Соколов-Микитов не заставляет пернатых, четвероногих героев своих новелл говорить человеческими голосами. Потому что у всякой твари есть собственный голос. Можно его услышать, как бы ни был он тонок. Только надо вначале стать добрым, понятливым в многоликом мире живой природы. Нужно научиться любви.

Каждая из маленьких новелл Соколова-Микитова представляет собой похвальное слово зверю, пичуге или букашке. Даже в выдворенных из порядочного общества пауках он находит черты совершенства, полезности и трогательной своеобычности характера.

«О пауках можно рассказать многое.

Пауки очень верно предсказывают погоду. Пойдешь, бывало, за грибами – длинная вязкая паутина липнет к лицу, к рукам. Это значит: надолго установилась ясная, хорошая погода.

Есть пауки – мастера и охотники.

Есть пауки – водолазы. Эти пауки спускаются под воду на дно неглубоких лесных ручейков. Вместо скафандра они уносят на своем брюшке большой пузырь воздуха, которым дышат под водою...

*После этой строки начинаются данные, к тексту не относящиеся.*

theorem dmaItem_kept {s : State} (ch : Fin 16) (x : State) (h : Kept s x) : Kept s (dmaItem ch x).1 := by
  unfold dmaItem
  dsimp only
  split
  · dsimp only
    exact dmaStop_kept _ _ _ _ (dmaWriteBack_kept _ _ _ h)
  · rename_i w s1 e
    have k1 := dmaRead_kept _ _ _ _ _ e h
    have k2 := dmaWrite_kept x.peri.dma[ch].size x.peri.dma[ch].dst.toNat w s1 k1
    split
    · rename_i s2 e2
      rw [e2] at k2
      dsimp only at k2 ⊢
      exact dmaStop_kept _ _ _ _ (dmaWriteBack_kept _ _ _ k2)
    · rename_i s2 e2
      rw [e2] at k2
      dsimp only at k2 ⊢
      split
      · exact dmaDescEnd_kept _ _ (setCh_kept _ _ _ k2)
      · dsimp only
        exact setCh_kept _ _ _ k2

theorem dmaItems_kept {s : State} (ch : Fin 16) (event : Bool) (n : Nat) (x : State) (h : Kept s x) :
    Kept s (dmaItems ch event n x).1 := by
  induction n generalizing x with
  | zero => exact h
  | succ n ih =>
    unfold dmaItems
    dsimp only
    repeat' split
    · exact h
    · exact dmaItem_kept _ _ h
    · exact dmaItem_kept _ _ h
    · exact ih _ (dmaItem_kept _ _ h)

theorem dmaBurst_kept {s : State} (x : State) (h : Kept s x) :
    Kept s (dmaBurst x) := by
  unfold dmaBurst
  try dsimp only
  repeat' first
    | with_reducible assumption | with_reducible rfl | with_reducible apply dmaItems_kept
    | with_reducible apply setCh_kept | split | with_reducible refine Kept.setPortSame ?_ rfl
    | fail_if_no_progress with_reducible refine Kept.upd ?_ rfl rfl rfl rfl | with_reducible apply Kept.foldl
    | with_reducible apply Kept.foldl_fst | with_reducible apply Kept.foldl_snd | with_reducible apply Kept.ite
    | intro _


theorem dmaDrain_kept {s : State} (fuel cycles : Nat) (x : State) (h : Kept s x) : Kept s (dmaDrain fuel cycles x) := by
  induction fuel generalizing cycles x with
  | zero => exact h
  | succ n ih =>
    unfold dmaDrain
    dsimp only
    repeat' split
    · exact h
    · exact h
    · exact h
    · exact ih _ _ (dmaItem_kept _ _ (h.same rfl rfl rfl rfl rfl rfl rfl))

theorem execDmaBurst_kept {s : State} (x : State) (t : State) (e : execDmaBurst x = .next t) (h : Kept s x) : Kept s t :=
  next_kept e (dmaBurst_kept _ h)

end Sys2Proof.Machine
end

Есть пауки – быстроногие бегуны. Есть крошечные пауки-летчики, которые летают по воздуху на длинных, выпущенных из брюшка паутинках; как настоящие парашютисты, они пролетают большие пространства, перелетают широкие реки».

Рассказы Соколова-Микитова просты и поэтичны. Каждый из них – еще как бы маленький научный трактат. Соколов-Микитов приглашает вглядеться в живую природу, она проста и гармонична, и сколько таланта, фантазии, смысла в ее простоте!

«Карачаровский домик» написан в традиции классической литературы для детей. Так писал Лев Толстой. Так написал свою «Серую шейку» Мамин-Сибиряк. Таковы рассказы о животных Бориса Житкова, Михаила Пришвина.

Дети любят, когда бывалые люди рассказывают им всерьез о сущем, реальном мире. И взрослые тоже любят. Как бы ни усложняли, ни убыстряли, ни изощряли, ни отчуждали мы свою жизнь в городах, первопричина жизни – природа...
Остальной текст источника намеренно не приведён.